Now, here, you see, it takes all the running you can do, to keep in the same place.

Lewis Carroll, Through the Looking-Glass

Leigh Van Valen was an American evolutionary biologist who made major contributions to evolutionary theory. He is particularly remembered for his groundbreaking paper “A New Evolutionary Law” (1973) where he provided evidence from fossil record data that the probability of extinction within any group remains essentially constant through time.
In order to explain such an unexpected result, Van Valen formulated a very influential idea that he dubbed the RQH: “Red Queen hypothesis.” It states that the constant decay must be a consequence of evolutionary interactions among connected species within ecological networks.

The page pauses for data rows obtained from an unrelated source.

-- ==== Sys2Proof/Machine/Model.lean ====
section
/-! DEFINITION. The timing model as admission step 6 runs it over the programs of all sixteen panels together, and the
proofs that rest on it (R230, R231, R239, R240, R241, R243, R250, R264, R268, R270, R309, R315 to R317). -/

namespace Sys2Proof.Machine

/-! ### What the run keeps -/

/-- R240: an increment that reaches a token counter at a cycle, what its sender knew, and the instance in whose body it was
sent (R244). -/
structure Arrival where
  cycle : Nat := 0
  inc : Nat := 0
  known : List Nat := []
  inst : Option Nat := none
  deriving DecidableEq, Repr, Inhabited

/-- R268: a commons access: the panels that made it, the issue of its instruction or the number of its tree, its bytes, its
E, and whether it writes; of a view tile the bytes are those of the ring's first entry (R323), and the SLOT instance counts. -/
structure Access where
  panels : List Nat := []
  issue : Nat := 0
  tree : Option Nat := none
  lo : Nat := 0
  hi : Nat := 0
  done : Nat := 0
  write : Bool := false
  view : Bool := false
  inst : Option Nat := none
  deriving DecidableEq, Repr, Inhabited

/-- R239: a tree: its number in the run, D with its bytes and the staging, the contributions as (index, panel, issue, end of
transfer), and its E once known. -/
structure ProofTree where
  number : Nat := 0
  id : Nat := 0
  g : Nat := 0
  desc : Nat := 0
  ranges : List (Nat × Nat) := []
  words : Nat := 0
  parts : List (Nat × Nat × Nat × Nat) := []
  known : List Nat := []
  done : Option Nat := none
  deriving DecidableEq, Repr, Inhabited

/-- One panel in the run. -/
structure ProofPanel where
  seq : Sequencer := {}
  /-- words of VQ not yet read (R234). -/
  vq : Nat := 0
  finished : Bool := false
  /-- E of its HALT. -/
  haltAt : Nat := 0
  /-- R243: the body it runs: first place, place past the end, t_s and t_s + C. -/
  body : Option (Nat × Nat × Nat × Nat) := none
  /-- R243: t_s and t_s + C of the last body. -/
  last : Nat × Nat := (0, 0)
  /-- SLOT issues as (slot id, t_s, C), newest first. -/
  slots : List (Nat × Nat × Nat) := []
  /-- R268: for each panel, the cycle up to which its completed accesses are ordered before this panel's next. -/
  known : List Nat := List.replicate 16 0
  /-- R240: the arrivals of each token, ascending, and the counts consumed. -/
  arrivals : List (List Arrival) := List.replicate 32 []
  used : List Nat := List.replicate 32 0
  /-- R270: busy cycles of the stream engine. -/
  busy : Nat := 0
  deriving DecidableEq, Repr, Inhabited

/-- R244: the instance whose body the panel runs, counted from 1. -/
def ProofPanel.instance? (x : ProofPanel) : Option Nat := x.body.map fun _ => x.slots.length

/-- R241: a domain that a program's vote woke: the cycle of the vote, and whether it has been used since. -/
structure Woken where
  domain : Nat := 0
  cycle : Nat := 0
  used : Bool := false
  deriving DecidableEq, Repr, Inhabited

/-- The run. -/
structure Proof where
  panels : List ProofPanel := List.replicate 16 {}
  pins : List PinRange := []
  trees : List ProofTree := []
  /-- trees begun so far. -/
  begun : Nat := 0
  accesses : List Access := []
  /-- R309: the ranges ever pinned, by group. -/
  pinned : List (Nat × Nat × Nat) := []
  /-- R309: the most stream lines that each group pinned at once. -/
  most : List (Nat × Nat) := []
  /-- R241: the votes of programs in force as (panel, domain), 16 being the control sequencer, and what they woke. -/
  votes : List (Nat × Nat) := []
  woken : List Woken := []
  /-- R241: the domains that programs have ever woken, and what each panel had used before that. -/
  voted : List Nat := []
  usedFirst : List (Nat × Nat) := []
  /-- R251: what the control program has still to do, as (core cycle, instruction), ascending. -/
  control : List (Nat × Stitch) := []
  /-- R240: what changes the control sequencer's token counters, as (core cycle, token, change), newest first. -/
  toControl : List (Nat × Nat × Int) := []
  /-- codes of step 5 (R224) and of step 6. -/
  early : List Nat := []
  codes : List Nat := []
  deriving DecidableEq, Repr, Inhabited

/-- What a run is made for: the clock, the stream lines, and what the control program's entry points other than READY's send
to panels, as (panel, token, increment). -/
structure ProofCtx where
  mhz : Nat := 400
  stream : List Nat := []
  sent : List (Nat × Nat × Nat) := []
  deriving DecidableEq, Repr, Inhabited

/-- The context of the timing model in a proof. -/
def ProofCtx.time (c : ProofCtx) : TimeCtx := { mhz := c.mhz, worst := true }

/-- R240, R251: the increments of a panel's token that entry points other than READY's send; such a token is there whenever a
panel waits for it (log 62). -/
def ProofCtx.sentTo (c : ProofCtx) (q k : Nat) : List Nat :=
  c.sent.filterMap fun (t, x, inc) => if t = q ∧ x = k then some inc else none

/-- A panel of the run, and the run with it changed. -/
def Proof.panel (m : Proof) (q : Nat) : ProofPanel := m.panels.getD q {}
def Proof.upd (m : Proof) (q : Nat) (f : ProofPanel → ProofPanel) : Proof := { m with panels := m.panels.modify q f }
/-- Refusal codes found, of step 6 and of step 5. -/
def Proof.note (m : Proof) (bad : Bool) (code : Nat) : Proof := if bad then { m with codes := m.codes ++ [code] } else m
def Proof.noteEarly (m : Proof) (bad : Bool) (code : Nat) : Proof :=
  if bad then { m with early := m.early ++ [code] } else m

/-! ### Choosing the next instruction (R246, R250) -/

/-- The instruction at the panel's place; past the program's end it halts (log 28). -/
def Pattern.insAt (p : Pattern) (q pc : Nat) : Stitch :=
  match (((p.entryOf q).words.take (p.entryOf q).count)[pc]?).bind decodeStitch with
  | some i => i
  | none => .halt

/-- R240: the cycle at which a token's counter reaches a total. -/
def arrivalCycle : List Arrival → Nat → Option Nat
  | _, 0 => some 0
  | [], _ + 1 => none
  | a :: l, n + 1 => if n + 1 ≤ a.inc then some a.cycle else arrivalCycle l (n + 1 - a.inc)

/-- R240, R246: the cycle at which a panel would issue its next instruction. A token that the control program sends after
READY's entry point is taken as present, since its timing enters no proof (R251, log 62). -/
def State.proofIssue (s : State) (c : ProofCtx) (m : Proof) (q : Nat) : Option (Nat × Stitch) :=
  let x := m.panel q
  if x.finished then none
  else
    let ins := s.pat.insAt q x.seq.pc
    let (unit, rd, wr) := s.need c.time x.seq.loops ins
    match issueCycle x.seq ins x.seq.loops unit rd wr with
    | none => none
    | some t => match ins with
      | .slot _ _ _ => some (max t x.seq.latest, ins)
      | .waitk k n =>
        if !(c.sentTo q k).isEmpty then some (t, ins)
        else (arrivalCycle (x.arrivals.getD k []) (x.used.getD k 0 + n)).map fun a => (max t a, ins)
      | _ => some (t, ins)

/-- R250: the panel whose next instruction issues first, ties by panel number. -/
def State.proofPick (s : State) (c : ProofCtx) (m : Proof) : Option (Nat × Nat × Stitch) :=
  (List.range 16).foldl (fun best q =>
    match s.proofIssue c m q, best with
    | some (t, i), some (bt, bq, bi) => if t < bt then some (t, q, i) else some (bt, bq, bi)
    | some (t, i), none => some (t, q, i)
    | none, b => b) none

/-! ### The commons (R230, R231, R239, R268, R309) -/

/-- R230, R231: pins whose fills have completed by a cycle; those freed meanwhile are gone. -/
def pinsAt (t : Nat) (l : List PinRange) : List PinRange :=
  (l.filter fun p => !(p.freeing && decide (p.doneAt ≤ t))).map fun p =>
    if p.st = .filling ∧ p.doneAt ≤ t then { p with st := .filled } else p

/-- The largest of two lists, place by place. -/
def joinKnown (a b : List Nat) : List Nat := (a.zip b).map fun (x, y) => max x y

/-- R323: bytes [a, b) moved by k strides, for some k from `lo` to `hi` (but 0 where `zero` is false), meet bytes [c, d). -/
def meetsShifted (stride : Nat) (zero : Bool) (lo hi : Int) (a b c d : Nat) : Bool :=
  if stride = 0 ∨ b ≤ a ∨ d ≤ c then zero && decide (a < d ∧ c < b)
  else
    let first := max lo (((c : Int) - b) / stride + 1)
    let last := min hi (((d : Int) - a - 1) / stride)
    decide (first ≤ last) && (zero || first != 0 || last != 0)

/-- R268, R323: two accesses touch the same bytes. That of a view tile can be in any entry of the ring: instances of one group
that take the same window are in the same entry, all others in different ones. -/
def State.accessMeets (s : State) (q : Nat) (a o : Access) : Bool :=
  let n : Int := (s.pat.viewEntries : Int) - 1
  let meets := meetsShifted s.pat.viewStride
  let same := (o.panels.any fun p => s.pat.groupOf p == s.pat.groupOf q) && a.inst == o.inst
  match a.view, o.view with
  | false, false => decide (a.lo < o.hi ∧ o.lo < a.hi)
  | true, false => meets true 0 n a.lo a.hi o.lo o.hi
  | false, true => meets true 0 n o.lo o.hi a.lo a.hi
  | true, true => if same then decide (a.lo < o.hi ∧ o.lo < a.hi) else meets false (-n) n a.lo a.hi o.lo o.hi

/-- R268, R309: an access of a panel against those before it: between panels a token chain orders them; two serving groups
share no written bytes at all. -/
def State.accessBad (s : State) (q : Nat) (known : List Nat) (a o : Access) : Bool :=
  !o.panels.contains q && (a.write || o.write) && s.accessMeets q a o &&
    (!(o.panels.any fun p => decide (o.done ≤ known.getD p 0)) ||
      (s.pat.slotGroups.contains (s.pat.groupOf q) && o.panels.any fun p =>
        s.pat.groupOf p != s.pat.groupOf q && s.pat.slotGroups.contains (s.pat.groupOf p)))

/-- R268: an access joins the run. -/
def State.proofAccess (s : State) (m : Proof) (q : Nat) (a : Access) : Proof :=
  { m.note (m.accesses.any (s.accessBad q (m.panel q).known a)) 0x17 with accesses := m.accesses ++ [a] }

/-- The commons ranges among resources. -/
def commonsOf (l : List Res) : List (Nat × Nat) := l.filterMap fun
  | .commons a b => some (a, b)
  | _ => none

/-- R239, R248: the transfers of a tree end where bank conflicts have moved them. -/
def Proof.moveTree (m : Proof) (t : ProofTree) : ProofTree :=
  { t with parts := t.parts.map fun (i, q, c, e) => (i, q, c, (m.panel q).seq.transferEnd c e) }

/-- R230, R248: a fill ends where bank conflicts have moved the E of its STREAMW. -/
def Proof.moveFill (m : Proof) (p : PinRange) : PinRange :=
  match (m.panel p.filler.1).seq.outst.find? (·.issue == p.filler.2) with
  | some o => if p.st = .filling then { p with doneAt := o.done } else p
  | none => p

/-- R243: the tree's E is past the end of a contributor's body. -/
def Proof.treeLate (m : Proof) (t : ProofTree) (e : Nat) : Bool :=
  t.parts.any fun (_, q, c, _) =>
    let x := m.panel q
    match x.body with
    | some (_, _, ts, lim) => decide (ts ≤ c ∧ lim < e) || decide (x.last.1 ≤ c ∧ c < x.last.2 ∧ x.last.2 < e)
    | none => decide (x.last.1 ≤ c ∧ c < x.last.2 ∧ x.last.2 < e)

/-- R309: panels of two serving groups feed the tree. -/
def Pattern.treeMixed (p : Pattern) (t : ProofTree) : Bool :=
  let gs := (t.parts.map fun (_, q, _, _) => p.groupOf q).filter p.slotGroups.contains
  gs.any (· != gs.headD 0)

/-- R239, R268, R309: a tree that has all its contributions: every contributor's E, a body that it outlasts (R243), and what it
shares with other panels' accesses. -/
def State.proofClose (s : State) (m : Proof) (t : ProofTree) : Proof :=
  if t.parts.length < t.g then m
  else
    let e := treeDone t.g t.words (t.parts.map (·.2.2.2))
    let new := t.done.isNone
    let m := t.parts.foldl (fun m (_, q, c, _) => m.upd q fun x => { x with seq := x.seq.closeCombine c e }) m
    let m := m.note (m.treeLate t e) 0x22
    let m := m.note (new && s.pat.treeMixed t) 0x17
    let as_ : List Access := t.ranges.map fun (a, b) =>
      { panels := t.parts.map (·.2.1), tree := some t.number, lo := a, hi := b, done := e, write := true }
    let q := (t.parts.headD (0, 0, 0, 0)).2.1
    let clash := as_.any fun a => m.accesses.any fun o =>
      !(o.panels.any a.panels.contains) && s.accessBad q t.known a o
    let m := m.note (new && clash) 0x17
    { m with
      accesses := if new then m.accesses ++ as_ else m.accesses.map fun o =>
        if o.tree = some t.number then { o with done := e } else o
      trees := m.trees.map fun x => if x.number = t.number then { x with done := some e } else x }

/-- R230, R239, R248: accesses, fills and trees after an issue that may have moved what is under way. -/
def State.proofRefresh (s : State) (m : Proof) : Proof :=
  let moved (o : Access) : Access :=
    match o.tree, (m.panel (o.panels.headD 0)).seq.outst.find? (·.issue == o.issue) with
    | none, some x => { o with done := x.done }
    | _, _ => o
  let m := { m with
    accesses := m.accesses.map moved, pins := m.pins.map m.moveFill, trees := m.trees.map m.moveTree }
  m.trees.foldl s.proofClose m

In Van Valen’s picture, species do not merely evolve: they also coevolve with other species. As a consequence, when thinking about adaptation to an external environment, the other species must be considered as part (maybe a major part) of such an external world.
Van Valen’s law provided the first complex systems theory of coevolutionary dynamics and inspired a whole range of theoretical and experimental developments from very diverse fields, percolating far beyond its original formulation. Red Queen arms races are nowadays considered a widespread feature of complex adaptive systems.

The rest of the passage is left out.